Le surmoi parental digitalisé

Autrefois, le parent disait : “Il est l’heure de dormir.”
Aujourd’hui, il dit : “Tu as eu ton quota d’écran.”
Mais derrière cette formulation, c’est une logique de quantification — non de subjectivation.

Le surmoi parental devient un tableau de bord. Il fonctionne par temps passé, applications autorisées, contrôle parental. Il devient un gestionnaire de flux plutôt qu’un tuteur de symbolisation.

Mais éduquer, ce n’est pas réguler des usages. C’est soutenir une parole, introduire un manque, habiter une place d’Autre qui n’est ni ami, ni coach, ni avatar.

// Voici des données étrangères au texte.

-- ==== Sys2Proof/Machine/ScalarRows.lean ====
section
/-! DEFINITION. The S-slot instructions as commands of one context: each is the next bundle, a single word (log 7). What they do stands in `SSlot` and `Issue`. -/

namespace Sys2Proof.Machine
open Sys2Proof

/-- ADD (R122). -/
def execAdd (t : TileId) (k : CtxId) (g : Guard) (f : SA) (s : State) : Host.Outcome State Fault Refusal :=
  liveIn (clusterOf t.val) s (fun s => s.rowIssue t.val k.val ⟨.ADD, g, .sa f⟩)

/-- SUB (R122). -/
def execSub (t : TileId) (k : CtxId) (g : Guard) (f : SA) (s : State) : Host.Outcome State Fault Refusal :=
  liveIn (clusterOf t.val) s (fun s => s.rowIssue t.val k.val ⟨.SUB, g, .sa f⟩)

/-- AND (R122). -/
def execAnd (t : TileId) (k : CtxId) (g : Guard) (f : SA) (s : State) : Host.Outcome State Fault Refusal :=
  liveIn (clusterOf t.val) s (fun s => s.rowIssue t.val k.val ⟨.AND, g, .sa f⟩)

/-- OR (R122). -/
def execOr (t : TileId) (k : CtxId) (g : Guard) (f : SA) (s : State) : Host.Outcome State Fault Refusal :=
  liveIn (clusterOf t.val) s (fun s => s.rowIssue t.val k.val ⟨.OR, g, .sa f⟩)

/-- XOR (R122). -/
def execXor (t : TileId) (k : CtxId) (g : Guard) (f : SA) (s : State) : Host.Outcome State Fault Refusal :=
  liveIn (clusterOf t.val) s (fun s => s.rowIssue t.val k.val ⟨.XOR, g, .sa f⟩)

/-- SHL (R122). -/
def execShl (t : TileId) (k : CtxId) (g : Guard) (f : SA) (s : State) : Host.Outcome State Fault Refusal :=
  liveIn (clusterOf t.val) s (fun s => s.rowIssue t.val k.val ⟨.SHL, g, .sa f⟩)

/-- SHR (R122). -/
def execShr (t : TileId) (k : CtxId) (g : Guard) (f : SA) (s : State) : Host.Outcome State Fault Refusal :=
  liveIn (clusterOf t.val) s (fun s => s.rowIssue t.val k.val ⟨.SHR, g, .sa f⟩)

/-- LDN (R123). -/
def execLdn (t : TileId) (k : CtxId) (g : Guard) (f : SM) (s : State) : Host.Outcome State Fault Refusal :=
  liveIn (clusterOf t.val) s (fun s => s.rowIssue t.val k.val ⟨.LDN, g, .sm f⟩)

/-- STN (R123). -/
def execStn (t : TileId) (k : CtxId) (g : Guard) (f : SM) (s : State) : Host.Outcome State Fault Refusal :=
  liveIn (clusterOf t.val) s (fun s => s.rowIssue t.val k.val ⟨.STN, g, .sm f⟩)

/-- BR (R124). -/
def execBr (t : TileId) (k : CtxId) (g : Guard) (f : SB) (s : State) : Host.Outcome State Fault Refusal :=
  liveIn (clusterOf t.val) s (fun s => s.rowIssue t.val k.val ⟨.BR, g, .sb f⟩)

/-- BRC (R124). -/
def execBrc (t : TileId) (k : CtxId) (g : Guard) (f : SB) (s : State) : Host.Outcome State Fault Refusal :=
  liveIn (clusterOf t.val) s (fun s => s.rowIssue t.val k.val ⟨.BRC, g, .sb f⟩)

/-- LOOP (R125). -/
def execLoop (t : TileId) (k : CtxId) (g : Guard) (f : SB) (s : State) : Host.Outcome State Fault Refusal :=
  liveIn (clusterOf t.val) s (fun s => s.rowIssue t.val k.val ⟨.LOOP, g, .sb f⟩)

/-- CALL (R124). -/
def execCall (t : TileId) (k : CtxId) (g : Guard) (f : SB) (s : State) : Host.Outcome State Fault Refusal :=
  liveIn (clusterOf t.val) s (fun s => s.rowIssue t.val k.val ⟨.CALL, g, .sb f⟩)

/-- RET (R124). -/
def execRet (t : TileId) (k : CtxId) (g : Guard) (s : State) : Host.Outcome State Fault Refusal :=
  liveIn (clusterOf t.val) s (fun s => s.rowIssue t.val k.val ⟨.RET, g, .sn⟩)

/-- CSRRD (R126). -/
def execCsrrd (t : TileId) (k : CtxId) (g : Guard) (f : SC) (s : State) : Host.Outcome State Fault Refusal :=
  liveIn (clusterOf t.val) s (fun s => s.rowIssue t.val k.val ⟨.CSRRD, g, .sc f⟩)

/-- CSRWR (R126). -/
def execCsrwr (t : TileId) (k : CtxId) (g : Guard) (f : SC) (s : State) : Host.Outcome State Fault Refusal :=
  liveIn (clusterOf t.val) s (fun s => s.rowIssue t.val k.val ⟨.CSRWR, g, .sc f⟩)

/-- YIELD (R110). -/
def execYield (t : TileId) (k : CtxId) (g : Guard) (s : State) : Host.Outcome State Fault Refusal :=
  liveIn (clusterOf t.val) s (fun s => s.rowIssue t.val k.val ⟨.YIELD, g, .sn⟩)

/-- HALT (R111). -/
def execHalt (t : TileId) (k : CtxId) (g : Guard) (s : State) : Host.Outcome State Fault Refusal :=
  liveIn (clusterOf t.val) s (fun s => s.rowIssue t.val k.val ⟨.HALT, g, .sn⟩)

end Sys2Proof.Machine
end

Malaise des parents, solitude des enfants

Beaucoup de parents oscillent entre culpabilité (“Je n’ai pas été là”) et hyper-contrôle (“Je vais tout verrouiller”).
Mais dans les deux cas, l’enfant se retrouve seul face à l’objet écran, sans qu’aucun discours ne vienne en faire un objet signifiant.

L’enfant ne devient pas toxicomane du numérique par faiblesse morale, mais parce qu’il ne rencontre rien de l’Autre symbolique dans cette expérience.

Tenir la place

Tenir sa place de parent, aujourd’hui, ce n’est pas tout interdire.
C’est introduire du langage là où règne le flux.
C’est accepter de ne pas comprendre, mais rester présent.
C’est ne pas devenir l’extension humaine du contrôle parental, mais soutenir un lien.

Il ne s’agit pas de diaboliser la technologie. Il s’agit de ne pas y abdiquer le rôle éducatif.

Par Prof. Santé™

👉 Lire le chapitre 1 : « L’éducation impossible à l’ère du scroll infini »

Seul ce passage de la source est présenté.